Страна нуждается во «второй индустриализации», причём в более разносторонней и глубокой, чем индустриализация конца 20-х – 30-х гг.

Вряд ли кто из реалистически мыслящих людей решится сказать, что за обозримые 15–20 лет мы сумеем возместить весь ущерб, нанесённый стране нынешним «смутным временем». За последние два десятилетия Россия потеряла 1/2 своего промышленного потенциала. Если не будут приняты экстренные меры, то из-за устаревания оборудования в ближайшие 7–10 лет будет потеряна и оставшаяся половина.

Минимум 1/3 сельхозземель выведена из оборота, около 1/2 поголовья крупного рогатого скота пущено под нож. За этот же период из страны уехало порядка 1/3 её «мозгов». В полуразрушенном состоянии находятся наука, прикладные исследования и конструкторские разработки, система профессиональной подготовки кадров. За последние два десятилетия в России не было построено ни одного нового крупного промышленного предприятия (за исключением Сахалинского проекта), ни одной электростанции, ни одной серьёзного значения железной или автомобильной дороги.

Наконец, только сейчас российское общество начинает, кажется, осознавать, что все постперестроечные годы не Запад финансировал Россию, а наоборот. На 1 доллар, приходивший в Россию, на Запад легально и нелегально уходили 3–4 доллара. И это не зловредность Запада, а результат нашей собственной глупости.
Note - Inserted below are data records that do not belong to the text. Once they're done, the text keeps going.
/-- The engine becomes READY: ports as stored, memory scrubbed, mirror and gap records, FAULT_N as dies and supply are. -/
def State.becomeReady (s : State) (must : Bool) : State :=
  let s3 := if must then s.writeMap s.boot.full true else s
  let s4 := s3.storedPorts.modFlash fun f => { f with clear := if s3.boot.full then [] else f.clear, reached := true }
  let s5 : State := { s4 with meds := s4.meds.map fun (m : Med) => if m.doubt then m else m.scrubAll }
  let s6 := s5.mirror.writeGaps
  { s6 with
    boot := { s6.boot with phase := .ready, ended := s6.boot.ended ++ [(5, s6.now)] }
    ready := true, readyAt := s6.now, vstby := false, faultN := s6.anyDieDoubt || s6.pwrFail }

/-- B5: reserves, the map, the ports, the scrub, the mirror, the gap records, then READY, which clears the VSTBY latch (R717, R718, R720, R721,
R723, R864). A
map that must be written and does not read back keeps the engine in B5. -/
def execBootMapAndReady (flashOk : Bool) (t : Time) (s : State) : Host.Outcome State Fault Refusal :=
  .next (s.event t (fun s => s.boot.phase = .b5 && s.active.isSome) fun s =>
    let s2 := s.bootEntries
    let must := s2.boot.full || s2.mapChanged
    if must && (!flashOk || s2.frozen) then s else s2.becomeReady must)

/-! Boot commands (Table CMD-2). -/

def bootWord (s : State) : String :=
  if s.boot.halted then "halted"
  else match s.boot.phase with
    | .reset | .b1 => "b1"
    | .b2 => "b2"
    | .b3 => "b3"
    | .b4 => "b4"
    | .b5 => "b5"
    | .ready => "ready"

def fullWord (b : Bool) : String := if b then "full" else "fast"

/-- `show engine` (R2). -/
def execShowEngine (detail : Bool) (ln : Ln) (s : State) : Host.Outcome State Fault Refusal :=
  .next (s.judged ln .view true fun s =>
    let a := s.active.getD 0
    s.ok ln ([("engine", .word "MW-700"), ("stepping", .word "B"), ("wafer", .num s.me), ("state", .word (bootWord s))] ++
      if detail then
        [("serial", .hex s.fuses.serial.toNat), ("mfr", .num s.fuses.mfr), ("active", .word (if a = 0 then "shc-a" else "shc-b")),
         ("firmware", .num (s.shc a).firmware), ("svn", .num s.fuses.svn), ("boot", .word (fullWord s.boot.full))]
      else []))

/-- The word of a cause of R701. -/
def causeWord : BootCause → String
  | .none => "none"
  | .noMap => "no-map"
  | .mismatch => "mismatch"
  | .clear => "clear"
  | .prior => "prior"
  | .tag => "tag"

/-- `show boot`: the phases ended, and the mode run (R701, R702). -/
def execShowBoot (ln : Ln) (s : State) : Host.Outcome State Fault Refusal :=
  .next (s.judged ln .view true fun s =>
    s.parts ln (s.boot.ended.map fun e => [("phase", .word ((["", "b1", "b2", "b3", "b4", "b5"] : List String).getD e.1 "b5")),
        ("ended_ms", .num ((e.2 - s.boot.released) / msec))])
      [("run", .word (fullWord s.boot.full)), ("stored", .word (fullWord s.flash.bootFull)), ("cause", .word (causeWord s.boot.cause))])

/-- `set boot`: stored for the next boot (R701, R725). -/
def execSetBoot (full : Bool) (ln : Ln) (s : State) : Host.Outcome State Fault Refusal :=
  .next (s.judged ln .admin true fun s =>
    if !s.flashTakes ln then s.flashErr ln "settings"
    else ({ s with flash := { s.flash with bootFull := full } }).ok ln [("mode", .word (fullWord full))])

/-- `set clear`: the HOLEs that the next full bring-up retests (R717, R725). -/
def execSetClear (at_ : List Loc) (ln : Ln) (s : State) : Host.Outcome State Fault Refusal :=
  .next (s.judged ln .admin true fun s =>
    match locList at_ with
    | none => s.err ln 401 [("object", .word "location")]
    | some ns =>
      if ns.any fun n => (s.entry n).st ≠ 2 then s.err ln 404 [("object", .word "paddock"), ("state", .word "good")]
      else if !s.flashTakes ln then s.flashErr ln "settings"
      else ({ s with flash := { s.flash with clear := ns } }).ok ln [("count", .num ns.length)])

/-- `reset engine`: the final line, then reset and a new bring-up (R699, R735, R774). -/
def execResetEngine (confirm : Bool) (ln : Ln) (s : State) : Host.Outcome State Fault Refusal :=
  .next (s.judged ln .admin true fun s =>
    if confirm then
      let said := (s.ok ln []).cs ln.sess
      let r := s.enterReset
      (r.setCs ln.sess { r.cs ln.sess with out := said.out }).leaveReset s.boot.jtag
    else s.err ln 114 [("key", .word "confirm")])

end Sys2Proof.Machine
end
С чем можно сравнить этот наш уже многолетний кризис? Почти 250 лет монголо-татарского владычества? Наполеоновское нашествие? Первая мировая война и порождённая ею революция? Наконец, самое страшное в нашей истории — Великая Отечественная война? Из всех этих бед мы выбирались. Скорее всего, выберемся и сейчас. Но для этого надо осознать: на карту поставлена судьба страны, её народа, её способность отстоять то место в мире, которое она по праву занимала многие века.

   
   

Исходя опять-таки не из каких-то отвлечённых теорий, а из обыкновенного здравого смысла, очевидно, что без восстановления того, что разрушено, нам не обойтись. Однако это должно быть не просто возрождение умершего завода, а возрождение его на базе новой техники и технологии и в новой системе социальных, прежде всего мотивационных, отношений. И компания, и предприятие, и отдельный работник должны стремиться к обновлению, к поиску новых решений, к укреплению своего положения на рынке. Но стремиться не из-под палки, а органично исходя из своих вполне осознанных текущих и перспективных интересов.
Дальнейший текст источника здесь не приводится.